(Dataset entries)
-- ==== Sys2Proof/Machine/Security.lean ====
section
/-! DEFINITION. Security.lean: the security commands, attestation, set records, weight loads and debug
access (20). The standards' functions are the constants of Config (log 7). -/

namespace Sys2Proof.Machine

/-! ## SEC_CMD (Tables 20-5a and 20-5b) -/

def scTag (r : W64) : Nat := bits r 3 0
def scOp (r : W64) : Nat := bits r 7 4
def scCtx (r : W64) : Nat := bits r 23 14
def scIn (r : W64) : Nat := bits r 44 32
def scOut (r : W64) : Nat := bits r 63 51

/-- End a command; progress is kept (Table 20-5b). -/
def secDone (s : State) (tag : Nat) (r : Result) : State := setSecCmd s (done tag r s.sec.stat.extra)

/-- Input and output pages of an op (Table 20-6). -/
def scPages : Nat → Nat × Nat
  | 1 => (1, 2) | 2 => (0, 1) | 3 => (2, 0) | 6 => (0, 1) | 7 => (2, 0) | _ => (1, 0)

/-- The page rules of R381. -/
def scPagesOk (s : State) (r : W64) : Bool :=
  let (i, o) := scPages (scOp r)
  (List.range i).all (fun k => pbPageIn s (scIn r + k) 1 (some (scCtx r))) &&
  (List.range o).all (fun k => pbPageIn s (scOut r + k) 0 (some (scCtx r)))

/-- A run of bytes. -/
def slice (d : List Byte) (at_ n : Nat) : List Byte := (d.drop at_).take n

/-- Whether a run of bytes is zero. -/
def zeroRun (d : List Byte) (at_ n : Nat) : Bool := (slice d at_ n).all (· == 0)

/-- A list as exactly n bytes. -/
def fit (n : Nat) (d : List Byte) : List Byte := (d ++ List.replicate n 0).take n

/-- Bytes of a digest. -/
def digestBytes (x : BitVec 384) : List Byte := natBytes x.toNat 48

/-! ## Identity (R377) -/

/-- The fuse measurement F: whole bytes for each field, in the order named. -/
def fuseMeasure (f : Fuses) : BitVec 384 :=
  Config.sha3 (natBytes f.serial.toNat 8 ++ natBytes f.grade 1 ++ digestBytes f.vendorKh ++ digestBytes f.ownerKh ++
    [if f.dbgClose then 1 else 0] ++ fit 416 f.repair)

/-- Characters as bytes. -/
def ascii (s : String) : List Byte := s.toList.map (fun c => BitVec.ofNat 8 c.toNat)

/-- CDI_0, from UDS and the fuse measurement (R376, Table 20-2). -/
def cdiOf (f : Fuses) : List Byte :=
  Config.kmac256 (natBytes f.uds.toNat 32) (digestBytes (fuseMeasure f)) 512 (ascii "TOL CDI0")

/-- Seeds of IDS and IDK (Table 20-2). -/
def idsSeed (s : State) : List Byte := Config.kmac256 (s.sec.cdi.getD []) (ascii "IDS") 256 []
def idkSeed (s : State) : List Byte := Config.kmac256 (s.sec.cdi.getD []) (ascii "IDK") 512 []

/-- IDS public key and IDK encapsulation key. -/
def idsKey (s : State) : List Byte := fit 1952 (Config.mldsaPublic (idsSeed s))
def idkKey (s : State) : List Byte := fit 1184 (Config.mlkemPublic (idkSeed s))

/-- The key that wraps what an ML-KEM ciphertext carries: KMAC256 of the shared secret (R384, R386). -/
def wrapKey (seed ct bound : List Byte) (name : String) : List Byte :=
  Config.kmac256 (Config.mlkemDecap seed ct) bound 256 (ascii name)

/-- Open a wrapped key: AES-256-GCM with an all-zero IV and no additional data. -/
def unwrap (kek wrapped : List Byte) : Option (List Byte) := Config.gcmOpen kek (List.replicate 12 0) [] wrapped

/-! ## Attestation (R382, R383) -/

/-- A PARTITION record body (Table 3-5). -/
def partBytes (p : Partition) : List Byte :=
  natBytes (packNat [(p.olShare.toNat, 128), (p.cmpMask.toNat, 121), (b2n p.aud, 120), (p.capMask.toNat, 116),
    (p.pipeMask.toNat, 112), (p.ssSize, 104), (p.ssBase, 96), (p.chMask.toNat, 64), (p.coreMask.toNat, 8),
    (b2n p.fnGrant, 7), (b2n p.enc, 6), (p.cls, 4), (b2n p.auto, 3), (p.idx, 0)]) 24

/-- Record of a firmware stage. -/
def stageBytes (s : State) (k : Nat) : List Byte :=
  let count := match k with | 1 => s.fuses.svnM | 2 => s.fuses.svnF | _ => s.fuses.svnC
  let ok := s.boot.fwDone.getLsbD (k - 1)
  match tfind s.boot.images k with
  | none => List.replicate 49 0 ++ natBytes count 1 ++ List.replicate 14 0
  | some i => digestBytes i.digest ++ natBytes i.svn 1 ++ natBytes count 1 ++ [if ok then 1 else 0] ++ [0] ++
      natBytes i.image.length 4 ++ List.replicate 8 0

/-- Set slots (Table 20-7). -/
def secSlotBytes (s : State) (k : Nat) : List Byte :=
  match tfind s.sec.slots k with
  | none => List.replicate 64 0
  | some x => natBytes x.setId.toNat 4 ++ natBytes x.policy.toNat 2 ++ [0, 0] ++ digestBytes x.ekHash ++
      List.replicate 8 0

==

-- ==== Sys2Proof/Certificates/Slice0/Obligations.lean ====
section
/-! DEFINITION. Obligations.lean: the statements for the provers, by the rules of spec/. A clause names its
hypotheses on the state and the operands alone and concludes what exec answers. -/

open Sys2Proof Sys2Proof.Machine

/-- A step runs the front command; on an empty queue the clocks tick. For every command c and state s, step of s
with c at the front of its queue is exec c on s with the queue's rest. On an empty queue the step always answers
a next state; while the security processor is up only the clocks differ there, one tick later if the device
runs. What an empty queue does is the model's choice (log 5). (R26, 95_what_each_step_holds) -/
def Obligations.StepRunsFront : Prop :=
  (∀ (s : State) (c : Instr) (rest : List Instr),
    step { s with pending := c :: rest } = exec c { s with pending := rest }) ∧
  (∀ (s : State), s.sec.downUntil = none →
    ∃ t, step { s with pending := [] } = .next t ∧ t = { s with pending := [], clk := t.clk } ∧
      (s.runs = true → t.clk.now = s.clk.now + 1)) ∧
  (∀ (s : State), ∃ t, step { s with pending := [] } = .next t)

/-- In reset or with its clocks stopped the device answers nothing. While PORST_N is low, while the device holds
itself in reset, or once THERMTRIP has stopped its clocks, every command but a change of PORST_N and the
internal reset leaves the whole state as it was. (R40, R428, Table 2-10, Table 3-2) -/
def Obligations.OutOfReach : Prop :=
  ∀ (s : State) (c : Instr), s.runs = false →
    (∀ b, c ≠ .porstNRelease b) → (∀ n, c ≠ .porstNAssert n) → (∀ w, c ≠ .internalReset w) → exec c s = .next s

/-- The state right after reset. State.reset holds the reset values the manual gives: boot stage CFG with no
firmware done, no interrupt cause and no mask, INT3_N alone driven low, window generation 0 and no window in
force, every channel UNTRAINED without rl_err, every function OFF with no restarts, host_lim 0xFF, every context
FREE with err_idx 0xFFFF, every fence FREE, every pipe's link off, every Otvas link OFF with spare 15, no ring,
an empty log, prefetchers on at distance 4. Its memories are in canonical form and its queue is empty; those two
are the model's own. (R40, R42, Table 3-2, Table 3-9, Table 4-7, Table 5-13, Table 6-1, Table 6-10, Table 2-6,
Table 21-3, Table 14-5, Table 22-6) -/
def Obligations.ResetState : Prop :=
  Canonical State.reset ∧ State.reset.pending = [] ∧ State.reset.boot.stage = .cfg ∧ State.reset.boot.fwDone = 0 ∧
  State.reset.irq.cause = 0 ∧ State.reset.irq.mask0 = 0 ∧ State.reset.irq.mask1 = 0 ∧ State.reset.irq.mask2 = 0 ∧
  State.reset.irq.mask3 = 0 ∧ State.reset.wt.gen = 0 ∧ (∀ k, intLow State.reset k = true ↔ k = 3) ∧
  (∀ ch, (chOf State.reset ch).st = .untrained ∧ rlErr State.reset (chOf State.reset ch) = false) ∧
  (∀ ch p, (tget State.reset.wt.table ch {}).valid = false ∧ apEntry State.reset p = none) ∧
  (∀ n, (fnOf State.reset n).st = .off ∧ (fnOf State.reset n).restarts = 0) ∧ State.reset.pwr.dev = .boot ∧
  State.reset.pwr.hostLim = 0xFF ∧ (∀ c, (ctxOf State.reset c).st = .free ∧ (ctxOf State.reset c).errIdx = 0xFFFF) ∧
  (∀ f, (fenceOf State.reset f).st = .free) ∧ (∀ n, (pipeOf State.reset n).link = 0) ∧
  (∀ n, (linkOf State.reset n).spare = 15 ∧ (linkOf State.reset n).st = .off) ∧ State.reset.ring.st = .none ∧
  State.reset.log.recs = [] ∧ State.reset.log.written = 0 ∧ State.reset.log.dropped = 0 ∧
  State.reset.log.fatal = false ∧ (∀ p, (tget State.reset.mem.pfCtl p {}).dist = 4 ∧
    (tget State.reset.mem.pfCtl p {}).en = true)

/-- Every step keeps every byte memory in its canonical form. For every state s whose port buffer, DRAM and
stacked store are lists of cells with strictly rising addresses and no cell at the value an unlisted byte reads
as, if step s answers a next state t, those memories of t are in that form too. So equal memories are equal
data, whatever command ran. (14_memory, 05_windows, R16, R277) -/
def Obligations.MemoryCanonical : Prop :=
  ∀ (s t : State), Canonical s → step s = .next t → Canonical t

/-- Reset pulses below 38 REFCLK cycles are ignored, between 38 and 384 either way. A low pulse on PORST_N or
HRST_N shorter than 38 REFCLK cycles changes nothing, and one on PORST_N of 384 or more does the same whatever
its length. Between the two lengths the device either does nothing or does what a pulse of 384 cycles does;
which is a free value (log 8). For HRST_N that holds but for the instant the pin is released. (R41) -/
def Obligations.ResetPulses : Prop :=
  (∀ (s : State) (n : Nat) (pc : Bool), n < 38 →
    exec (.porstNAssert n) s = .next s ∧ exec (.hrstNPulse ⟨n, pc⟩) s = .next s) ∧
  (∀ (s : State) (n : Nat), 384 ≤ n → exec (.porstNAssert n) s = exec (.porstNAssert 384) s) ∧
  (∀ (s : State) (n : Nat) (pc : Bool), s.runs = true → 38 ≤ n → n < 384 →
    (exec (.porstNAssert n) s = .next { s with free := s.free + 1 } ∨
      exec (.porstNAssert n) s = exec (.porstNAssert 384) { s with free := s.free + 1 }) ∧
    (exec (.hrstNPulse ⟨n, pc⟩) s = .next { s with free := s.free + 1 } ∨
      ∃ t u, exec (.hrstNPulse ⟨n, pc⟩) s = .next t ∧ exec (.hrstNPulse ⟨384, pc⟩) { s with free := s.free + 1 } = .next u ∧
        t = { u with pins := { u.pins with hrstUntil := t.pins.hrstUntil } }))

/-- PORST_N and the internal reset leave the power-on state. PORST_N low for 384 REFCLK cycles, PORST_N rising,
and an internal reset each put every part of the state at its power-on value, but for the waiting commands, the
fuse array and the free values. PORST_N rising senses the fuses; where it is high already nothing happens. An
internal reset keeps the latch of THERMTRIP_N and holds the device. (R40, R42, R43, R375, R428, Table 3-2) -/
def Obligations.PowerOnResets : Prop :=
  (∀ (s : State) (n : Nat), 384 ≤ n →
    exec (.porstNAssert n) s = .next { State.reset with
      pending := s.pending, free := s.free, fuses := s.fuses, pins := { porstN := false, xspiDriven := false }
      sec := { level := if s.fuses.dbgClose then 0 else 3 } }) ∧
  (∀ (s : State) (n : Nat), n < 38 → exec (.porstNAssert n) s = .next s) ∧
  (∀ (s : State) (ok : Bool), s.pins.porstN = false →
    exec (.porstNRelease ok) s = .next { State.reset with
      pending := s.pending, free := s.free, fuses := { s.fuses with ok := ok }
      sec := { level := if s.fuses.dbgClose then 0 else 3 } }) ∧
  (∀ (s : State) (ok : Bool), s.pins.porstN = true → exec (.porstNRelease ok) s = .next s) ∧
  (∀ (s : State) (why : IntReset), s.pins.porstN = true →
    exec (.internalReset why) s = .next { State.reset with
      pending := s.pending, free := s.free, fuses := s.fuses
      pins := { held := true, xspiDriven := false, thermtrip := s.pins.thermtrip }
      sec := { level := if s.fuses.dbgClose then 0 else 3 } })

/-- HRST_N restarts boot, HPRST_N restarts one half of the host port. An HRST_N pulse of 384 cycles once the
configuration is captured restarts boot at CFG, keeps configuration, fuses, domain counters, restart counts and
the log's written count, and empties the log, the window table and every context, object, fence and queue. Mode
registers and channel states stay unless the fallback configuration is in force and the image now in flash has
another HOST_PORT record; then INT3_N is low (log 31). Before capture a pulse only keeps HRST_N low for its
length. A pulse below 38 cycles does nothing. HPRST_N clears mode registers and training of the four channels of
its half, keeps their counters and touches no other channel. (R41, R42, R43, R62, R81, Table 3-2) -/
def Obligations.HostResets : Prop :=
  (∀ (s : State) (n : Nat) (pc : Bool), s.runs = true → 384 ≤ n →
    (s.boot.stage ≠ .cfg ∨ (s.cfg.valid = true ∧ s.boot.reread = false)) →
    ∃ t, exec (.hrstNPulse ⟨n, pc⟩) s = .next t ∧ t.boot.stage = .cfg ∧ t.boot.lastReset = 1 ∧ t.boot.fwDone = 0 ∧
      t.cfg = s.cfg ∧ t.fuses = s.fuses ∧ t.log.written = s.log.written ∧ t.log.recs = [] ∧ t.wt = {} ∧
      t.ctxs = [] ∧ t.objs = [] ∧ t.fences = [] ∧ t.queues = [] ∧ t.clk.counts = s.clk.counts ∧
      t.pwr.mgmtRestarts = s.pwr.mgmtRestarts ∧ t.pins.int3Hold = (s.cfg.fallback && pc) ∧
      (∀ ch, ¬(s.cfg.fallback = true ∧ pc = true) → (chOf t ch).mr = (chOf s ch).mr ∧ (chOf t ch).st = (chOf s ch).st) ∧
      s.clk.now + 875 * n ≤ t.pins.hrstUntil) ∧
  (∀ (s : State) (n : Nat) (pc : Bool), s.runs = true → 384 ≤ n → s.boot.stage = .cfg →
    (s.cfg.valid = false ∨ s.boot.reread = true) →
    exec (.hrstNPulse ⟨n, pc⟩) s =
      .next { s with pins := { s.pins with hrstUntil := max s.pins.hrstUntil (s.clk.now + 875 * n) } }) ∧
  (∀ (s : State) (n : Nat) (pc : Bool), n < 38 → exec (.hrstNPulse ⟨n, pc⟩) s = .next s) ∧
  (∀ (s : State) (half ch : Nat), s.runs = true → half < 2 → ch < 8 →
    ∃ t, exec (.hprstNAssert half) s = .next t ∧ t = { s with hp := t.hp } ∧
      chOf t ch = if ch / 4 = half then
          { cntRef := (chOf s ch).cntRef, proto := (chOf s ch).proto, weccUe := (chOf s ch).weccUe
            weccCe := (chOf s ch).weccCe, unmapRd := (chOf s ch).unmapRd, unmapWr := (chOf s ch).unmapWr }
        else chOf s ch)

• What the exercise asks:
Above are the entries. Quote exactly the lines from the one bearing "force, every channel" through the one bearing "buffer, DRAM and".

• Exercise result:
force, every channel UNTRAINED without rl_err, every function OFF with no restarts, host_lim 0xFF, every context
FREE with err_idx 0xFFFF, every fence FREE, every pipe's link off, every Otvas link OFF with spare 15, no ring,
an empty log, prefetchers on at distance 4. Its memories are in canonical form and its queue is empty; those two
are the model's own. (R40, R42, Table 3-2, Table 3-9, Table 4-7, Table 5-13, Table 6-1, Table 6-10, Table 2-6,
Table 21-3, Table 14-5, Table 22-6) -/
def Obligations.ResetState : Prop :=
  Canonical State.reset ∧ State.reset.pending = [] ∧ State.reset.boot.stage = .cfg ∧ State.reset.boot.fwDone = 0 ∧
  State.reset.irq.cause = 0 ∧ State.reset.irq.mask0 = 0 ∧ State.reset.irq.mask1 = 0 ∧ State.reset.irq.mask2 = 0 ∧
  State.reset.irq.mask3 = 0 ∧ State.reset.wt.gen = 0 ∧ (∀ k, intLow State.reset k = true ↔ k = 3) ∧
  (∀ ch, (chOf State.reset ch).st = .untrained ∧ rlErr State.reset (chOf State.reset ch) = false) ∧
  (∀ ch p, (tget State.reset.wt.table ch {}).valid = false ∧ apEntry State.reset p = none) ∧
  (∀ n, (fnOf State.reset n).st = .off ∧ (fnOf State.reset n).restarts = 0) ∧ State.reset.pwr.dev = .boot ∧
  State.reset.pwr.hostLim = 0xFF ∧ (∀ c, (ctxOf State.reset c).st = .free ∧ (ctxOf State.reset c).errIdx = 0xFFFF) ∧
  (∀ f, (fenceOf State.reset f).st = .free) ∧ (∀ n, (pipeOf State.reset n).link = 0) ∧
  (∀ n, (linkOf State.reset n).spare = 15 ∧ (linkOf State.reset n).st = .off) ∧ State.reset.ring.st = .none ∧
  State.reset.log.recs = [] ∧ State.reset.log.written = 0 ∧ State.reset.log.dropped = 0 ∧
  State.reset.log.fatal = false ∧ (∀ p, (tget State.reset.mem.pfCtl p {}).dist = 4 ∧
    (tget State.reset.mem.pfCtl p {}).en = true)

/-- Every step keeps every byte memory in its canonical form. For every state s whose port buffer, DRAM and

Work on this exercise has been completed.